• **Exercise brief**:
Begin at the line containing "Sys2Proof.Machine.execRor ea s" in the entries below and end at the line containing "Sys2Proof.Machine.execEmaxm xb s"; transcribe that range exactly and nothing outside it.

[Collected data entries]
***

-- ==== Sys2Proof/Machine/Dispatch.lean ====
section
/-! DEFINITION. What each instruction does: one meaning per constructor. The state an instruction is given has
`PCnext`, the address of the byte after it, in `pc` (R11, R45). -/

namespace Sys2Proof.Machine

def exec (i : Instr) (s : State) : Host.Outcome State Fault Refusal :=
  match i with
  | .ldaa src => Sys2Proof.Machine.execLdaa src s
  | .ldab src => Sys2Proof.Machine.execLdab src s
  | .ldd src => Sys2Proof.Machine.execLdd src s
  | .lds src => Sys2Proof.Machine.execLds src s
  | .ldx src => Sys2Proof.Machine.execLdx src s
  | .ldy src => Sys2Proof.Machine.execLdy src s
  | .staa ea => Sys2Proof.Machine.execStaa ea s
  | .stab ea => Sys2Proof.Machine.execStab ea s
  | .std ea => Sys2Proof.Machine.execStd ea s
  | .sts ea => Sys2Proof.Machine.execSts ea s
  | .stx ea => Sys2Proof.Machine.execStx ea s
  | .sty ea => Sys2Proof.Machine.execSty ea s
  | .gldaa ea => Sys2Proof.Machine.execGldaa ea s
  | .gldab ea => Sys2Proof.Machine.execGldab ea s
  | .gldd ea => Sys2Proof.Machine.execGldd ea s
  | .glds ea => Sys2Proof.Machine.execGlds ea s
  | .gldx ea => Sys2Proof.Machine.execGldx ea s
  | .gldy ea => Sys2Proof.Machine.execGldy ea s
  | .gstaa ea => Sys2Proof.Machine.execGstaa ea s
  | .gstab ea => Sys2Proof.Machine.execGstab ea s
  | .gstd ea => Sys2Proof.Machine.execGstd ea s
  | .gsts ea => Sys2Proof.Machine.execGsts ea s
  | .gstx ea => Sys2Proof.Machine.execGstx ea s
  | .gsty ea => Sys2Proof.Machine.execGsty ea s
  | .leas xb => Sys2Proof.Machine.execLeas xb s
  | .leax xb => Sys2Proof.Machine.execLeax xb s
  | .leay xb => Sys2Proof.Machine.execLeay xb s
  | .clr ea => Sys2Proof.Machine.execClr ea s
  | .clrw ea => Sys2Proof.Machine.execClrw ea s
  | .movb src dst => Sys2Proof.Machine.execMovb src dst s
  | .movw src dst => Sys2Proof.Machine.execMovw src dst s
  | .tfr r1 r2 alt => Sys2Proof.Machine.execTfr r1 r2 alt s
  | .exg r1 r2 alt => Sys2Proof.Machine.execExg r1 r2 alt s
  | .sex r1 r2 => Sys2Proof.Machine.execSex r1 r2 s
  | .adca src => Sys2Proof.Machine.execAdca src s
  | .adcb src => Sys2Proof.Machine.execAdcb src s
  | .adda src => Sys2Proof.Machine.execAdda src s
  | .addb src => Sys2Proof.Machine.execAddb src s
  | .addd src => Sys2Proof.Machine.execAddd src s
  | .addx src => Sys2Proof.Machine.execAddx src s
  | .addy src => Sys2Proof.Machine.execAddy src s
  | .aded src => Sys2Proof.Machine.execAded src s
  | .adex src => Sys2Proof.Machine.execAdex src s
  | .adey src => Sys2Proof.Machine.execAdey src s
  | .sbca src => Sys2Proof.Machine.execSbca src s
  | .sbcb src => Sys2Proof.Machine.execSbcb src s
  | .sbed src => Sys2Proof.Machine.execSbed src s
  | .sbex src => Sys2Proof.Machine.execSbex src s
  | .sbey src => Sys2Proof.Machine.execSbey src s
  | .suba src => Sys2Proof.Machine.execSuba src s
  | .subb src => Sys2Proof.Machine.execSubb src s
  | .subd src => Sys2Proof.Machine.execSubd src s
  | .subx src => Sys2Proof.Machine.execSubx src s
  | .suby src => Sys2Proof.Machine.execSuby src s
  | .inc ea => Sys2Proof.Machine.execInc ea s
  | .incw ea => Sys2Proof.Machine.execIncw ea s
  | .dec ea => Sys2Proof.Machine.execDec ea s
  | .decw ea => Sys2Proof.Machine.execDecw ea s
  | .neg ea => Sys2Proof.Machine.execNeg ea s
  | .negw ea => Sys2Proof.Machine.execNegw ea s
  | .cmpa src => Sys2Proof.Machine.execCmpa src s
  | .cmpb src => Sys2Proof.Machine.execCmpb src s
  | .cpd src => Sys2Proof.Machine.execCpd src s
  | .cps src => Sys2Proof.Machine.execCps src s
  | .cpx src => Sys2Proof.Machine.execCpx src s
  | .cpy src => Sys2Proof.Machine.execCpy src s
  | .cped src => Sys2Proof.Machine.execCped src s
  | .cpes src => Sys2Proof.Machine.execCpes src s
  | .cpex src => Sys2Proof.Machine.execCpex src s
  | .cpey src => Sys2Proof.Machine.execCpey src s
  | .tst ea => Sys2Proof.Machine.execTst ea s
  | .tstw ea => Sys2Proof.Machine.execTstw ea s
  | .bita src => Sys2Proof.Machine.execBita src s
  | .bitb src => Sys2Proof.Machine.execBitb src s
  | .bitx src => Sys2Proof.Machine.execBitx src s
  | .bity src => Sys2Proof.Machine.execBity src s
  | .anda src => Sys2Proof.Machine.execAnda src s
  | .andb src => Sys2Proof.Machine.execAndb src s
  | .andx src => Sys2Proof.Machine.execAndx src s
  | .andy src => Sys2Proof.Machine.execAndy src s
  | .oraa src => Sys2Proof.Machine.execOraa src s
  | .orab src => Sys2Proof.Machine.execOrab src s
  | .orx src => Sys2Proof.Machine.execOrx src s
  | .ory src => Sys2Proof.Machine.execOry src s
  | .eora src => Sys2Proof.Machine.execEora src s
  | .eorb src => Sys2Proof.Machine.execEorb src s
  | .eorx src => Sys2Proof.Machine.execEorx src s
  | .eory src => Sys2Proof.Machine.execEory src s
  | .com ea => Sys2Proof.Machine.execCom ea s
  | .comw ea => Sys2Proof.Machine.execComw ea s
  | .andcc ii => Sys2Proof.Machine.execAndcc ii s
  | .orcc ii => Sys2Proof.Machine.execOrcc ii s
  | .bclr ea mm => Sys2Proof.Machine.execBclr ea mm s
  | .bset ea mm => Sys2Proof.Machine.execBset ea mm s
  | .btas ea mm => Sys2Proof.Machine.execBtas ea mm s
  | .asl ea => Sys2Proof.Machine.execAsl ea s
  | .aslw ea => Sys2Proof.Machine.execAslw ea s
  | .asr ea => Sys2Proof.Machine.execAsr ea s
  | .asrw ea => Sys2Proof.Machine.execAsrw ea s
  | .lsl ea => Sys2Proof.Machine.execLsl ea s
  | .lsr ea => Sys2Proof.Machine.execLsr ea s
  | .lsrw ea => Sys2Proof.Machine.execLsrw ea s
  | .rol ea => Sys2Proof.Machine.execRol ea s
  | .rolw ea => Sys2Proof.Machine.execRolw ea s
  | .ror ea => Sys2Proof.Machine.execRor ea s
  | .rorw ea => Sys2Proof.Machine.execRorw ea s
  | .emacs hhll => Sys2Proof.Machine.execEmacs hhll s
  | .maxa xb => Sys2Proof.Machine.execMaxa xb s
  | .maxm xb => Sys2Proof.Machine.execMaxm xb s
  | .mina xb => Sys2Proof.Machine.execMina xb s
  | .minm xb => Sys2Proof.Machine.execMinm xb s
  | .emaxd xb => Sys2Proof.Machine.execEmaxd xb s
  | .emaxm xb => Sys2Proof.Machine.execEmaxm xb s
  | .emind xb => Sys2Proof.Machine.execEmind xb s
  | .eminm xb => Sys2Proof.Machine.execEminm xb s
  | .tbl xb => Sys2Proof.Machine.execTbl xb s
  | .etbl xb => Sys2Proof.Machine.execEtbl xb s
  | .bcc rr => Sys2Proof.Machine.execBcc rr s
  | .bcs rr => Sys2Proof.Machine.execBcs rr s
  | .beq rr => Sys2Proof.Machine.execBeq rr s
  | .bge rr => Sys2Proof.Machine.execBge rr s
  | .bgt rr => Sys2Proof.Machine.execBgt rr s
  | .bhi rr => Sys2Proof.Machine.execBhi rr s
  | .bhs rr => Sys2Proof.Machine.execBhs rr s
  | .ble rr => Sys2Proof.Machine.execBle rr s
  | .blo rr => Sys2Proof.Machine.execBlo rr s
  | .bls rr => Sys2Proof.Machine.execBls rr s
  | .blt rr => Sys2Proof.Machine.execBlt rr s
  | .bmi rr => Sys2Proof.Machine.execBmi rr s
  | .bne rr => Sys2Proof.Machine.execBne rr s
  | .bpl rr => Sys2Proof.Machine.execBpl rr s
  | .bra rr => Sys2Proof.Machine.execBra rr s
  | .brn rr => Sys2Proof.Machine.execBrn rr s
  | .bvc rr => Sys2Proof.Machine.execBvc rr s
  | .bvs rr => Sys2Proof.Machine.execBvs rr s
  | .lbcc qqrr => Sys2Proof.Machine.execLbcc qqrr s
  | .lbcs qqrr => Sys2Proof.Machine.execLbcs qqrr s
  | .lbeq qqrr => Sys2Proof.Machine.execLbeq qqrr s
  | .lbge qqrr => Sys2Proof.Machine.execLbge qqrr s
  | .lbgt qqrr => Sys2Proof.Machine.execLbgt qqrr s
  | .lbhi qqrr => Sys2Proof.Machine.execLbhi qqrr s
  | .lbhs qqrr => Sys2Proof.Machine.execLbhs qqrr s
  | .lble qqrr => Sys2Proof.Machine.execLble qqrr s
  | .lblo qqrr => Sys2Proof.Machine.execLblo qqrr s
  | .lbls qqrr => Sys2Proof.Machine.execLbls qqrr s
  | .lblt qqrr => Sys2Proof.Machine.execLblt qqrr s
  | .lbmi qqrr => Sys2Proof.Machine.execLbmi qqrr s
  | .lbne qqrr => Sys2Proof.Machine.execLbne qqrr s
  | .lbpl qqrr => Sys2Proof.Machine.execLbpl qqrr s
  | .lbra qqrr => Sys2Proof.Machine.execLbra qqrr s
  | .lbrn qqrr => Sys2Proof.Machine.execLbrn qqrr s
  | .lbvc qqrr => Sys2Proof.Machine.execLbvc qqrr s
  | .lbvs qqrr => Sys2Proof.Machine.execLbvs qqrr s
  | .brclr ea mm rr => Sys2Proof.Machine.execBrclr ea mm rr s
  | .brset ea mm rr => Sys2Proof.Machine.execBrset ea mm rr s
  | .dbeq r off => Sys2Proof.Machine.execDbeq r off s
  | .dbne r off => Sys2Proof.Machine.execDbne r off s
  | .ibeq r off => Sys2Proof.Machine.execIbeq r off s
  | .ibne r off => Sys2Proof.Machine.execIbne r off s
  | .tbeq r off => Sys2Proof.Machine.execTbeq r off s
  | .tbne r off => Sys2Proof.Machine.execTbne r off s
  | .bsr rr => Sys2Proof.Machine.execBsr rr s
  | .jsr ea => Sys2Proof.Machine.execJsr ea s
  | .call op => Sys2Proof.Machine.execCall op s
  | .jmp ea => Sys2Proof.Machine.execJmp ea s
  | .trap tn => Sys2Proof.Machine.execTrap tn s
  | .clra => Sys2Proof.Machine.execClra s
  | .clrb => Sys2Proof.Machine.execClrb s
  | .clrx => Sys2Proof.Machine.execClrx s
  | .clry => Sys2Proof.Machine.execClry s
  | .psha => Sys2Proof.Machine.execPsha s
  | .pshb => Sys2Proof.Machine.execPshb s
  | .pshc => Sys2Proof.Machine.execPshc s
  | .pshcw => Sys2Proof.Machine.execPshcw s
  | .pshd => Sys2Proof.Machine.execPshd s
  | .pshx => Sys2Proof.Machine.execPshx s
  | .pshy => Sys2Proof.Machine.execPshy s
  | .pula => Sys2Proof.Machine.execPula s
  | .pulb => Sys2Proof.Machine.execPulb s
  | .pulc => Sys2Proof.Machine.execPulc s
  | .pulcw => Sys2Proof.Machine.execPulcw s
  | .puld => Sys2Proof.Machine.execPuld s
  | .pulx => Sys2Proof.Machine.execPulx s
  | .puly => Sys2Proof.Machine.execPuly s
  | .tap => Sys2Proof.Machine.execTap s
  | .tpa => Sys2Proof.Machine.execTpa s
  | .tsx => Sys2Proof.Machine.execTsx s
  | .tsy => Sys2Proof.Machine.execTsy s
  | .txs => Sys2Proof.Machine.execTxs s
  | .tys => Sys2Proof.Machine.execTys s
  | .xgdx => Sys2Proof.Machine.execXgdx s
  | .xgdy => Sys2Proof.Machine.execXgdy s
  | .tab => Sys2Proof.Machine.execTab s
  | .tba => Sys2Proof.Machine.execTba s
  | .aba => Sys2Proof.Machine.execAba s
  | .abx => Sys2Proof.Machine.execAbx s
  | .aby => Sys2Proof.Machine.execAby s
  | .sba => Sys2Proof.Machine.execSba s
  | .daa => Sys2Proof.Machine.execDaa s
  | .inca => Sys2Proof.Machine.execInca s
  | .incb => Sys2Proof.Machine.execIncb s
  | .incx => Sys2Proof.Machine.execIncx s
  | .incy => Sys2Proof.Machine.execIncy s
  | .inx => Sys2Proof.Machine.execInx s
  | .iny => Sys2Proof.Machine.execIny s
  | .ins => Sys2Proof.Machine.execIns s
  | .deca => Sys2Proof.Machine.execDeca s
  | .decb => Sys2Proof.Machine.execDecb s
  | .decx => Sys2Proof.Machine.execDecx s
  | .decy => Sys2Proof.Machine.execDecy s
  | .dex => Sys2Proof.Machine.execDex s
  | .dey => Sys2Proof.Machine.execDey s
  | .des => Sys2Proof.Machine.execDes s
  | .nega => Sys2Proof.Machine.execNega s
  | .negb => Sys2Proof.Machine.execNegb s
  | .negx => Sys2Proof.Machine.execNegx s
  | .negy => Sys2Proof.Machine.execNegy s
  | .cba => Sys2Proof.Machine.execCba s
  | .tsta => Sys2Proof.Machine.execTsta s
  | .tstb => Sys2Proof.Machine.execTstb s
  | .tstx => Sys2Proof.Machine.execTstx s
  | .tsty => Sys2Proof.Machine.execTsty s
  | .coma => Sys2Proof.Machine.execComa s
  | .comb => Sys2Proof.Machine.execComb s
  | .comx => Sys2Proof.Machine.execComx s
  | .comy => Sys2Proof.Machine.execComy s
  | .clc => Sys2Proof.Machine.execClc s
  | .cli => Sys2Proof.Machine.execCli s
  | .clv => Sys2Proof.Machine.execClv s
  | .sec => Sys2Proof.Machine.execSec s
  | .sei => Sys2Proof.Machine.execSei s
  | .sev => Sys2Proof.Machine.execSev s
  | .asla => Sys2Proof.Machine.execAsla s
  | .aslb => Sys2Proof.Machine.execAslb s
  | .asld => Sys2Proof.Machine.execAsld s
  | .aslx => Sys2Proof.Machine.execAslx s
  | .asly => Sys2Proof.Machine.execAsly s
  | .asra => Sys2Proof.Machine.execAsra s
  | .asrb => Sys2Proof.Machine.execAsrb s
  | .asrx => Sys2Proof.Machine.execAsrx s
  | .asry => Sys2Proof.Machine.execAsry s
  | .lsla => Sys2Proof.Machine.execLsla s
  | .lslb => Sys2Proof.Machine.execLslb s
  | .lsld => Sys2Proof.Machine.execLsld s
  | .lsra => Sys2Proof.Machine.execLsra s
  | .lsrb => Sys2Proof.Machine.execLsrb s
  | .lsrd => Sys2Proof.Machine.execLsrd s
  | .lsrx => Sys2Proof.Machine.execLsrx s
  | .lsry => Sys2Proof.Machine.execLsry s
  | .rola => Sys2Proof.Machine.execRola s
  | .rolb => Sys2Proof.Machine.execRolb s
  | .rolx => Sys2Proof.Machine.execRolx s
  | .roly => Sys2Proof.Machine.execRoly s
  | .rora => Sys2Proof.Machine.execRora s
  | .rorb => Sys2Proof.Machine.execRorb s
  | .rorx => Sys2Proof.Machine.execRorx s
  | .rory => Sys2Proof.Machine.execRory s
  | .mul => Sys2Proof.Machine.execMul s
  | .emul => Sys2Proof.Machine.execEmul s
  | .emuls => Sys2Proof.Machine.execEmuls s
  | .ediv => Sys2Proof.Machine.execEdiv s
  | .edivs => Sys2Proof.Machine.execEdivs s
  | .fdiv => Sys2Proof.Machine.execFdiv s
  | .idiv => Sys2Proof.Machine.execIdiv s
  | .idivs => Sys2Proof.Machine.execIdivs s
  | .mem => Sys2Proof.Machine.execMem s
  | .rev => Sys2Proof.Machine.execRev s
  | .revw => Sys2Proof.Machine.execRevw s
  | .wav => Sys2Proof.Machine.execWav s
  | .wavr => Sys2Proof.Machine.execWavr s
  | .rtc => Sys2Proof.Machine.execRtc s
  | .rts => Sys2Proof.Machine.execRts s
  | .nop => Sys2Proof.Machine.execNop s
  | .bgnd => Sys2Proof.Machine.execBgnd s
  | .swi => Sys2Proof.Machine.execSwi s
  | .rti => Sys2Proof.Machine.execRti s
  | .wai => Sys2Proof.Machine.execWai s
  | .stop => Sys2Proof.Machine.execStop s

end Sys2Proof.Machine
end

***

• **Task response**:
  | .ror ea => Sys2Proof.Machine.execRor ea s
  | .rorw ea => Sys2Proof.Machine.execRorw ea s
  | .emacs hhll => Sys2Proof.Machine.execEmacs hhll s
  | .maxa xb => Sys2Proof.Machine.execMaxa xb s
  | .maxm xb => Sys2Proof.Machine.execMaxm xb s
  | .mina xb => Sys2Proof.Machine.execMina xb s
  | .minm xb => Sys2Proof.Machine.execMinm xb s
  | .emaxd xb => Sys2Proof.Machine.execEmaxd xb s
  | .emaxm xb => Sys2Proof.Machine.execEmaxm xb s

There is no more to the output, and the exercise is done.